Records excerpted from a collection

● ● ●

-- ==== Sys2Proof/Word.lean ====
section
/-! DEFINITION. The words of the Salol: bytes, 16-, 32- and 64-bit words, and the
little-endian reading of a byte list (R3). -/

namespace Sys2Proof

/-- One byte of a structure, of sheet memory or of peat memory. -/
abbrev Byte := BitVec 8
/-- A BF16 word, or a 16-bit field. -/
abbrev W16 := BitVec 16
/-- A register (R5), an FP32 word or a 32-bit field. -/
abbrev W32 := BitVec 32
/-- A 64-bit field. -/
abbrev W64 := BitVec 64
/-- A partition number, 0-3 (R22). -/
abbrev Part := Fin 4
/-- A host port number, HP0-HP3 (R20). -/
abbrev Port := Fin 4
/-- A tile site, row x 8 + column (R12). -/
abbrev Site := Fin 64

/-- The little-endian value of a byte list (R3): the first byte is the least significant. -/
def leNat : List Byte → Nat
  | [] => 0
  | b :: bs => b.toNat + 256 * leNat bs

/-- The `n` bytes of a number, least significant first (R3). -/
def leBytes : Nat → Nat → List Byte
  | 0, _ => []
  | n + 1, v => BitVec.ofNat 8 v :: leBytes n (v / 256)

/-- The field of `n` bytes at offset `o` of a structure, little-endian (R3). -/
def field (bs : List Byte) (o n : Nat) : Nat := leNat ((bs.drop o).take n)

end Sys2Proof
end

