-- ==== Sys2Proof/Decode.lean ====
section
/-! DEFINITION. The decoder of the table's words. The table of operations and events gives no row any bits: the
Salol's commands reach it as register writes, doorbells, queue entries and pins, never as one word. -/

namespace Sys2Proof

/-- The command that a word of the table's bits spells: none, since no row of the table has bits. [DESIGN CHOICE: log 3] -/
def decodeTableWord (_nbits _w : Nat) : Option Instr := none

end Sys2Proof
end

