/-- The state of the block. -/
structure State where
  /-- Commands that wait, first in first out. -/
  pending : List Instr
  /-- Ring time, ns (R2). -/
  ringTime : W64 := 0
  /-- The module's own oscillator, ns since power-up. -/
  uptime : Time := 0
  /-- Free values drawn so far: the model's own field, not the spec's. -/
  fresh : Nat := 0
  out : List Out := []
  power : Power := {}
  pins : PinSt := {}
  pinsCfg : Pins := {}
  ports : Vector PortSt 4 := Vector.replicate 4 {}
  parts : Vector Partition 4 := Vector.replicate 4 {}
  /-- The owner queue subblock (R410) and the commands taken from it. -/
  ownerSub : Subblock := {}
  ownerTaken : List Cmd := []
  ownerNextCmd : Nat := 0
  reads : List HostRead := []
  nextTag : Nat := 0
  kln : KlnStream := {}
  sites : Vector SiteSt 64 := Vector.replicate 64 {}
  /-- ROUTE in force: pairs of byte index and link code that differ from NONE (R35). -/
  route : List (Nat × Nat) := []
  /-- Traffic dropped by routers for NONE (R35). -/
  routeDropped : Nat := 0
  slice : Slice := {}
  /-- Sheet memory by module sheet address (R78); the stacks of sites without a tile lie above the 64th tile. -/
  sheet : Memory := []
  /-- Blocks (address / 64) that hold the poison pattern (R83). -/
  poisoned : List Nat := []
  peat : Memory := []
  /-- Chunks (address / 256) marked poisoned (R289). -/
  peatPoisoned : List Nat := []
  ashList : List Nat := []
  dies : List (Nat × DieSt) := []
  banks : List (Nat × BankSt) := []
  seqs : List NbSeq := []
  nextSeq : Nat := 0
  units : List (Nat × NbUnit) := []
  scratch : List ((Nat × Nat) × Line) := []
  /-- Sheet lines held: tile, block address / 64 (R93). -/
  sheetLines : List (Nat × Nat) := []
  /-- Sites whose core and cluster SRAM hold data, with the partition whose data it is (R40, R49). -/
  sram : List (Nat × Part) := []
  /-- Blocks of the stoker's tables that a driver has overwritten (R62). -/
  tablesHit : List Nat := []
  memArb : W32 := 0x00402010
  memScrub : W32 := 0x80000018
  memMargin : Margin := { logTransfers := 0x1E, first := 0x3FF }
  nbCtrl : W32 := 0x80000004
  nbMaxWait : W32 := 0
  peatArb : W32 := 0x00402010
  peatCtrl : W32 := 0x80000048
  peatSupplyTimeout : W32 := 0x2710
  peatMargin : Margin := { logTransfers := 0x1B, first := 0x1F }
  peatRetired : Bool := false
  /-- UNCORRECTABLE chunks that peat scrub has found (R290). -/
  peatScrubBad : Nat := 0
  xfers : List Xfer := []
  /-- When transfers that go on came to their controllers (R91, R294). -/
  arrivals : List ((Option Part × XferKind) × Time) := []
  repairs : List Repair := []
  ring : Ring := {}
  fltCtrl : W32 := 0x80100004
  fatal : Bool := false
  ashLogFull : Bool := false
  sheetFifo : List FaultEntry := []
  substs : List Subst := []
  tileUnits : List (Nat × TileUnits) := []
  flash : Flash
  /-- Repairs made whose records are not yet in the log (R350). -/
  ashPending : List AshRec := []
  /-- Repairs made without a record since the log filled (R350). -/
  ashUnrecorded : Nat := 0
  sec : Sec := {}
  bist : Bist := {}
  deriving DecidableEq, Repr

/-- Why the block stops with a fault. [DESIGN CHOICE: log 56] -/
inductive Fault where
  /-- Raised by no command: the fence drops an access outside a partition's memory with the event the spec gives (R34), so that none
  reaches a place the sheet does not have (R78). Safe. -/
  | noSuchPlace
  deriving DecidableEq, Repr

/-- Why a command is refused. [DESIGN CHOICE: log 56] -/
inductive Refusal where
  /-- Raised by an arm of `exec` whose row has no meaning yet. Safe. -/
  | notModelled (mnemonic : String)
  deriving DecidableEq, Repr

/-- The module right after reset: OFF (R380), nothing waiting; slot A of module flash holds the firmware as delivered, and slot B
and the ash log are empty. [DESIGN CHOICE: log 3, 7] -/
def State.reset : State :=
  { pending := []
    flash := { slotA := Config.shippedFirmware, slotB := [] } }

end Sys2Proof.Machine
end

● ● ●

Exercise goal: Transcribe every line of the data, exactly as it stands.

Task solution:
-- ==== Sys2Proof/Word.lean ====
section
/-! DEFINITION. The words of the Salol: bytes, 16-, 32- and 64-bit words, and the
little-endian reading of a byte list (R3). -/

namespace Sys2Proof

/-- One byte of a structure, of sheet memory or of peat memory. -/
abbrev Byte := BitVec 8
/-- A BF16 word, or a 16-bit field. -/
abbrev W16 := BitVec 16
/-- A register (R5), an FP32 word or a 32-bit field. -/
abbrev W32 := BitVec 32
/-- A 64-bit field. -/
abbrev W64 := BitVec 64
/-- A partition number, 0-3 (R22). -/
abbrev Part := Fin 4
/-- A host port number, HP0-HP3 (R20). -/
abbrev Port := Fin 4
/-- A tile site, row x 8 + column (R12). -/
abbrev Site := Fin 64

/-- The little-endian value of a byte list (R3): the first byte is the least significant. -/
def leNat : List Byte → Nat
  | [] => 0
  | b :: bs => b.toNat + 256 * leNat bs

/-- The `n` bytes of a number, least significant first (R3). -/
def leBytes : Nat → Nat → List Byte
  | 0, _ => []
  | n + 1, v => BitVec.ofNat 8 v :: leBytes n (v / 256)

/-- The field of `n` bytes at offset `o` of a structure, little-endian (R3). -/
def field (bs : List Byte) (o n : Nat) : Nat := leNat ((bs.drop o).take n)

end Sys2Proof
end

-- ==== Sys2Proof/Decode.lean ====
section
/-! DEFINITION. The decoder of the table's words. The table of operations and events gives no row any bits: the
Salol's commands reach it as register writes, doorbells, queue entries and pins, never as one word. -/

namespace Sys2Proof

/-- The command that a word of the table's bits spells: none, since no row of the table has bits. [DESIGN CHOICE: log 3] -/
def decodeTableWord (_nbits _w : Nat) : Option Instr := none

end Sys2Proof
end

/-- The state of the block. -/
structure State where
  /-- Commands that wait, first in first out. -/
  pending : List Instr
  /-- Ring time, ns (R2). -/
  ringTime : W64 := 0
  /-- The module's own oscillator, ns since power-up. -/
  uptime : Time := 0
  /-- Free values drawn so far: the model's own field, not the spec's. -/
  fresh : Nat := 0
  out : List Out := []
  power : Power := {}
  pins : PinSt := {}
  pinsCfg : Pins := {}
  ports : Vector PortSt 4 := Vector.replicate 4 {}
  parts : Vector Partition 4 := Vector.replicate 4 {}
  /-- The owner queue subblock (R410) and the commands taken from it. -/
  ownerSub : Subblock := {}
  ownerTaken : List Cmd := []
  ownerNextCmd : Nat := 0
  reads : List HostRead := []
  nextTag : Nat := 0
  kln : KlnStream := {}
  sites : Vector SiteSt 64 := Vector.replicate 64 {}
  /-- ROUTE in force: pairs of byte index and link code that differ from NONE (R35). -/
  route : List (Nat × Nat) := []
  /-- Traffic dropped by routers for NONE (R35). -/
  routeDropped : Nat := 0
  slice : Slice := {}
  /-- Sheet memory by module sheet address (R78); the stacks of sites without a tile lie above the 64th tile. -/
  sheet : Memory := []
  /-- Blocks (address / 64) that hold the poison pattern (R83). -/
  poisoned : List Nat := []
  peat : Memory := []
  /-- Chunks (address / 256) marked poisoned (R289). -/
  peatPoisoned : List Nat := []
  ashList : List Nat := []
  dies : List (Nat × DieSt) := []
  banks : List (Nat × BankSt) := []
  seqs : List NbSeq := []
  nextSeq : Nat := 0
  units : List (Nat × NbUnit) := []
  scratch : List ((Nat × Nat) × Line) := []
  /-- Sheet lines held: tile, block address / 64 (R93). -/
  sheetLines : List (Nat × Nat) := []
  /-- Sites whose core and cluster SRAM hold data, with the partition whose data it is (R40, R49). -/
  sram : List (Nat × Part) := []
  /-- Blocks of the stoker's tables that a driver has overwritten (R62). -/
  tablesHit : List Nat := []
  memArb : W32 := 0x00402010
  memScrub : W32 := 0x80000018
  memMargin : Margin := { logTransfers := 0x1E, first := 0x3FF }
  nbCtrl : W32 := 0x80000004
  nbMaxWait : W32 := 0
  peatArb : W32 := 0x00402010
  peatCtrl : W32 := 0x80000048
  peatSupplyTimeout : W32 := 0x2710
  peatMargin : Margin := { logTransfers := 0x1B, first := 0x1F }
  peatRetired : Bool := false
  /-- UNCORRECTABLE chunks that peat scrub has found (R290). -/
  peatScrubBad : Nat := 0
  xfers : List Xfer := []
  /-- When transfers that go on came to their controllers (R91, R294). -/
  arrivals : List ((Option Part × XferKind) × Time) := []
  repairs : List Repair := []
  ring : Ring := {}
  fltCtrl : W32 := 0x80100004
  fatal : Bool := false
  ashLogFull : Bool := false
  sheetFifo : List FaultEntry := []
  substs : List Subst := []
  tileUnits : List (Nat × TileUnits) := []
  flash : Flash
  /-- Repairs made whose records are not yet in the log (R350). -/
  ashPending : List AshRec := []
  /-- Repairs made without a record since the log filled (R350). -/
  ashUnrecorded : Nat := 0
  sec : Sec := {}
  bist : Bist := {}
  deriving DecidableEq, Repr

/-- Why the block stops with a fault. [DESIGN CHOICE: log 56] -/
inductive Fault where
  /-- Raised by no command: the fence drops an access outside a partition's memory with the event the spec gives (R34), so that none
  reaches a place the sheet does not have (R78). Safe. -/
  | noSuchPlace
  deriving DecidableEq, Repr

/-- Why a command is refused. [DESIGN CHOICE: log 56] -/
inductive Refusal where
  /-- Raised by an arm of `exec` whose row has no meaning yet. Safe. -/
  | notModelled (mnemonic : String)
  deriving DecidableEq, Repr

/-- The module right after reset: OFF (R380), nothing waiting; slot A of module flash holds the firmware as delivered, and slot B
and the ash log are empty. [DESIGN CHOICE: log 3, 7] -/
def State.reset : State :=
  { pending := []
    flash := { slotA := Config.shippedFirmware, slotB := [] } }

end Sys2Proof.Machine
end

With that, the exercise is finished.